A Content-Addressed Foundation for Personal Knowledge

I have about eleven million words of personal documents. Contracts, invoices, court filings, medical notes, research papers, travel itineraries, conversation transcripts, CVs of various vintages, takeaway menus from restaurants that have since closed. A decade of Syncthing directories and Dropbox archives and email attachments saved twice because I wasn’t sure which copy was authoritative.

I would like to ask questions about this corpus. Not vague questions — specific ones:

When did I last see my doctor?
What did Velotix pay me in September 2024?
Which of my subscriptions auto-renew in the next sixty days?
What’s the warranty status on the water heater?

Each of these fails on a different existing tool, for a different reason.

Why the existing tools don’t fit

Khoj and the RAG-over-documents family index files and do semantic search over them. The pipeline is fixed: parse, chunk, embed, store, query. That’s the wrong shape for “what did Velotix pay me in September 2024” — which is a fact lookup in a specific document, not a similarity match across the corpus. Once you’ve committed to chunking and embedding as your only extractions, you can’t later ask the system to materialise a new extraction layer (say, “extract all monetary amounts from invoices”) without reingesting the whole corpus. The architecture doesn’t have a seam for it.

Paperless-ngx manages documents beautifully — OCR, tags, full-text search, a pleasant web UI, the lot. It solves the “where is that document” problem decisively.
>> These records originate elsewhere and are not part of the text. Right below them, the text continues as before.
@[simp] theorem setCore_regs (s : State) (k : Nat) (x : CoreSt) : (s.setCore k x).regs = s.regs := rfl
@[simp] theorem setCore_now (s : State) (k : Nat) (x : CoreSt) : (s.setCore k x).now = s.now := rfl
@[simp] theorem setCore_wall (s : State) (k : Nat) (x : CoreSt) : (s.setCore k x).wall = s.wall := rfl
@[simp] theorem setCore_variantM (s : State) (k : Nat) (x : CoreSt) : (s.setCore k x).variantM = s.variantM := rfl
@[simp] theorem setCore_freeCtr (s : State) (k : Nat) (x : CoreSt) : (s.setCore k x).freeCtr = s.freeCtr := rfl
@[simp] theorem setCore_hold (s : State) (k : Nat) (x : CoreSt) : (s.setCore k x).hold = s.hold := rfl
@[simp] theorem setCore_rlatch (s : State) (k : Nat) (x : CoreSt) : (s.setCore k x).rlatch = s.rlatch := rfl
@[simp] theorem setCore_wlatch (s : State) (k : Nat) (x : CoreSt) : (s.setCore k x).wlatch = s.wlatch := rfl
@[simp] theorem setCore_rasters (s : State) (k : Nat) (x : CoreSt) : (s.setCore k x).rasters = s.rasters := rfl
@[simp] theorem setCore_fsync (s : State) (k : Nat) (x : CoreSt) : (s.setCore k x).fsync = s.fsync := rfl
@[simp] theorem setCore_cmps (s : State) (k : Nat) (x : CoreSt) : (s.setCore k x).cmps = s.cmps := rfl
@[simp] theorem setCore_cores (s : State) (k : Nat) (x : CoreSt) : (s.setCore k x).cores = Map.set (fun _ => {}) s.cores k x := rfl
@[simp] theorem setCore_imem (s : State) (k : Nat) (x : CoreSt) : (s.setCore k x).imem = s.imem := rfl
@[simp] theorem setCore_dmem (s : State) (k : Nat) (x : CoreSt) : (s.setCore k x).dmem = s.dmem := rfl
@[simp] theorem setCore_dram (s : State) (k : Nat) (x : CoreSt) : (s.setCore k x).dram = s.dram := rfl
@[simp] theorem setCore_band (s : State) (k : Nat) (x : CoreSt) : (s.setCore k x).band = s.band := rfl
@[simp] theorem setCore_ports (s : State) (k : Nat) (x : CoreSt) : (s.setCore k x).ports = s.ports := rfl
@[simp] theorem setCore_streams (s : State) (k : Nat) (x : CoreSt) : (s.setCore k x).streams = s.streams := rfl
@[simp] theorem setCore_replay (s : State) (k : Nat) (x : CoreSt) : (s.setCore k x).replay = s.replay := rfl
@[simp] theorem setCore_coefAct (s : State) (k : Nat) (x : CoreSt) : (s.setCore k x).coefAct = s.coefAct := rfl
@[simp] theorem setCore_coefShadow (s : State) (k : Nat) (x : CoreSt) : (s.setCore k x).coefShadow = s.coefShadow := rfl
@[simp] theorem setCore_coefArm (s : State) (k : Nat) (x : CoreSt) : (s.setCore k x).coefArm = s.coefArm := rfl
@[simp] theorem setCore_tblRef (s : State) (k : Nat) (x : CoreSt) : (s.setCore k x).tblRef = s.tblRef := rfl
@[simp] theorem setCore_progRef (s : State) (k : Nat) (x : CoreSt) : (s.setCore k x).progRef = s.progRef := rfl
@[simp] theorem setCore_kat (s : State) (k : Nat) (x : CoreSt) : (s.setCore k x).kat = s.kat := rfl
@[simp] theorem setCore_pairs (s : State) (k : Nat) (x : CoreSt) : (s.setCore k x).pairs = s.pairs := rfl
@[simp] theorem setCore_chans (s : State) (k : Nat) (x : CoreSt) : (s.setCore k x).chans = s.chans := rfl
@[simp] theorem setCore_csu (s : State) (k : Nat) (x : CoreSt) : (s.setCore k x).csu = s.csu := rfl
@[simp] theorem setCore_marks (s : State) (k : Nat) (x : CoreSt) : (s.setCore k x).marks = s.marks := rfl
@[simp] theorem setCore_mem (s : State) (k : Nat) (x : CoreSt) : (s.setCore k x).mem = s.mem := rfl
@[simp] theorem setCore_sio (s : State) (k : Nat) (x : CoreSt) : (s.setCore k x).sio = s.sio := rfl
@[simp] theorem setCore_ipl (s : State) (k : Nat) (x : CoreSt) : (s.setCore k x).ipl = s.ipl := rfl
@[simp] theorem setCore_cer (s : State) (k : Nat) (x : CoreSt) : (s.setCore k x).cer = s.cer := rfl
@[simp] theorem setCore_men (s : State) (k : Nat) (x : CoreSt) : (s.setCore k x).men = s.men := rfl
@[simp] theorem setCore_vio (s : State) (k : Nat) (x : CoreSt) : (s.setCore k x).vio = s.vio := rfl
@[simp] theorem setCore_intc (s : State) (k : Nat) (x : CoreSt) : (s.setCore k x).intc = s.intc := rfl
@[simp] theorem setCore_lines (s : State) (k : Nat) (x : CoreSt) : (s.setCore k x).lines = s.lines := rfl
@[simp] theorem setCore_nvs (s : State) (k : Nat) (x : CoreSt) : (s.setCore k x).nvs = s.nvs := rfl
@[simp] theorem setCore_hk (s : State) (k : Nat) (x : CoreSt) : (s.setCore k x).hk = s.hk := rfl
@[simp] theorem setCore_sca (s : State) (k : Nat) (x : CoreSt) : (s.setCore k x).sca = s.sca := rfl
@[simp] theorem setCore_lastFence (s : State) (k : Nat) (x : CoreSt) : (s.setCore k x).lastFence = s.lastFence := rfl
@[simp] theorem setCore_arb (s : State) (k : Nat) (x : CoreSt) : (s.setCore k x).arb = s.arb := rfl
@[simp] theorem setCore_rdata (s : State) (k : Nat) (x : CoreSt) : (s.setCore k x).rdata = s.rdata := rfl
@[simp] theorem setCore_pending (s : State) (k : Nat) (x : CoreSt) : (s.setCore k x).pending = s.pending := rfl

@[simp] theorem setPort_regs (s : State) (p : Nat) (x : PortSt) : (s.setPort p x).regs = s.regs := rfl
@[simp] theorem setPort_now (s : State) (p : Nat) (x : PortSt) : (s.setPort p x).now = s.now := rfl
@[simp] theorem setPort_wall (s : State) (p : Nat) (x : PortSt) : (s.setPort p x).wall = s.wall := rfl
@[simp] theorem setPort_variantM (s : State) (p : Nat) (x : PortSt) : (s.setPort p x).variantM = s.variantM := rfl
@[simp] theorem setPort_freeCtr (s : State) (p : Nat) (x : PortSt) : (s.setPort p x).freeCtr = s.freeCtr := rfl
@[simp] theorem setPort_hold (s : State) (p : Nat) (x : PortSt) : (s.setPort p x).hold = s.hold := rfl
@[simp] theorem setPort_rlatch (s : State) (p : Nat) (x : PortSt) : (s.setPort p x).rlatch = s.rlatch := rfl
@[simp] theorem setPort_wlatch (s : State) (p : Nat) (x : PortSt) : (s.setPort p x).wlatch = s.wlatch := rfl
@[simp] theorem setPort_rasters (s : State) (p : Nat) (x : PortSt) : (s.setPort p x).rasters = s.rasters := rfl
@[simp] theorem setPort_fsync (s : State) (p : Nat) (x : PortSt) : (s.setPort p x).fsync = s.fsync := rfl
@[simp] theorem setPort_cmps (s : State) (p : Nat) (x : PortSt) : (s.setPort p x).cmps = s.cmps := rfl
@[simp] theorem setPort_cores (s : State) (p : Nat) (x : PortSt) : (s.setPort p x).cores = s.cores := rfl
@[simp] theorem setPort_imem (s : State) (p : Nat) (x : PortSt) : (s.setPort p x).imem = s.imem := rfl
@[simp] theorem setPort_dmem (s : State) (p : Nat) (x : PortSt) : (s.setPort p x).dmem = s.dmem := rfl
@[simp] theorem setPort_dram (s : State) (p : Nat) (x : PortSt) : (s.setPort p x).dram = s.dram := rfl
@[simp] theorem setPort_band (s : State) (p : Nat) (x : PortSt) : (s.setPort p x).band = s.band := rfl
@[simp] theorem setPort_ports (s : State) (p : Nat) (x : PortSt) : (s.setPort p x).ports = Map.set (fun _ => {}) s.ports p x := rfl
@[simp] theorem setPort_streams (s : State) (p : Nat) (x : PortSt) : (s.setPort p x).streams = s.streams := rfl
@[simp] theorem setPort_replay (s : State) (p : Nat) (x : PortSt) : (s.setPort p x).replay = s.replay := rfl
@[simp] theorem setPort_coefAct (s : State) (p : Nat) (x : PortSt) : (s.setPort p x).coefAct = s.coefAct := rfl
@[simp] theorem setPort_coefShadow (s : State) (p : Nat) (x : PortSt) : (s.setPort p x).coefShadow = s.coefShadow := rfl
@[simp] theorem setPort_coefArm (s : State) (p : Nat) (x : PortSt) : (s.setPort p x).coefArm = s.coefArm := rfl
@[simp] theorem setPort_tblRef (s : State) (p : Nat) (x : PortSt) : (s.setPort p x).tblRef = s.tblRef := rfl
@[simp] theorem setPort_progRef (s : State) (p : Nat) (x : PortSt) : (s.setPort p x).progRef = s.progRef := rfl
@[simp] theorem setPort_kat (s : State) (p : Nat) (x : PortSt) : (s.setPort p x).kat = s.kat := rfl
@[simp] theorem setPort_pairs (s : State) (p : Nat) (x : PortSt) : (s.setPort p x).pairs = s.pairs := rfl
@[simp] theorem setPort_chans (s : State) (p : Nat) (x : PortSt) : (s.setPort p x).chans = s.chans := rfl
@[simp] theorem setPort_csu (s : State) (p : Nat) (x : PortSt) : (s.setPort p x).csu = s.csu := rfl
@[simp] theorem setPort_marks (s : State) (p : Nat) (x : PortSt) : (s.setPort p x).marks = s.marks := rfl
@[simp] theorem setPort_mem (s : State) (p : Nat) (x : PortSt) : (s.setPort p x).mem = s.mem := rfl
@[simp] theorem setPort_sio (s : State) (p : Nat) (x : PortSt) : (s.setPort p x).sio = s.sio := rfl
@[simp] theorem setPort_ipl (s : State) (p : Nat) (x : PortSt) : (s.setPort p x).ipl = s.ipl := rfl
@[simp] theorem setPort_cer (s : State) (p : Nat) (x : PortSt) : (s.setPort p x).cer = s.cer := rfl
@[simp] theorem setPort_men (s : State) (p : Nat) (x : PortSt) : (s.setPort p x).men = s.men := rfl
@[simp] theorem setPort_vio (s : State) (p : Nat) (x : PortSt) : (s.setPort p x).vio = s.vio := rfl
@[simp] theorem setPort_intc (s : State) (p : Nat) (x : PortSt) : (s.setPort p x).intc = s.intc := rfl
@[simp] theorem setPort_lines (s : State) (p : Nat) (x : PortSt) : (s.setPort p x).lines = s.lines := rfl
@[simp] theorem setPort_nvs (s : State) (p : Nat) (x : PortSt) : (s.setPort p x).nvs = s.nvs := rfl
@[simp] theorem setPort_hk (s : State) (p : Nat) (x : PortSt) : (s.setPort p x).hk = s.hk := rfl
@[simp] theorem setPort_sca (s : State) (p : Nat) (x : PortSt) : (s.setPort p x).sca = s.sca := rfl
@[simp] theorem setPort_lastFence (s : State) (p : Nat) (x : PortSt) : (s.setPort p x).lastFence = s.lastFence := rfl
@[simp] theorem setPort_arb (s : State) (p : Nat) (x : PortSt) : (s.setPort p x).arb = s.arb := rfl
@[simp] theorem setPort_rdata (s : State) (p : Nat) (x : PortSt) : (s.setPort p x).rdata = s.rdata := rfl
@[simp] theorem setPort_pending (s : State) (p : Nat) (x : PortSt) : (s.setPort p x).pending = s.pending := rfl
It does not reason about the content. “Which subscriptions auto-renew in the next sixty days?” is a structured-extraction question about a specific document class; Paperless will help you find the invoices, but not answer the question.

Obsidian, Logseq, SiYuan are authoring tools. They index what you write, not what you receive. “What’s the warranty status on the water heater?” is a question about a receipt and a warranty PDF you were sent, not a note you took. Asking an authoring tool to be a retrieval system for documents you’ve accumulated is asking it to be something it isn’t.

Karpathy’s LLM Wiki, which went viral in April 2026, is the closest thing to a coherent vision in the space.

What Karpathy’s wiki does, and what it doesn’t

The pattern is: raw sources go into raw/, an LLM “compiles” them into structured, interlinked wiki articles in wiki/, and an index file lets the LLM navigate at query time without loading everything into context. For research — Karpathy’s own wiki on a single topic grew to roughly 100 articles and 400,000 words — it works well. The key claim is that RAG’s problem (chunking losing context) disappears when the articles are already human-readable summaries written by an LLM that read the full context.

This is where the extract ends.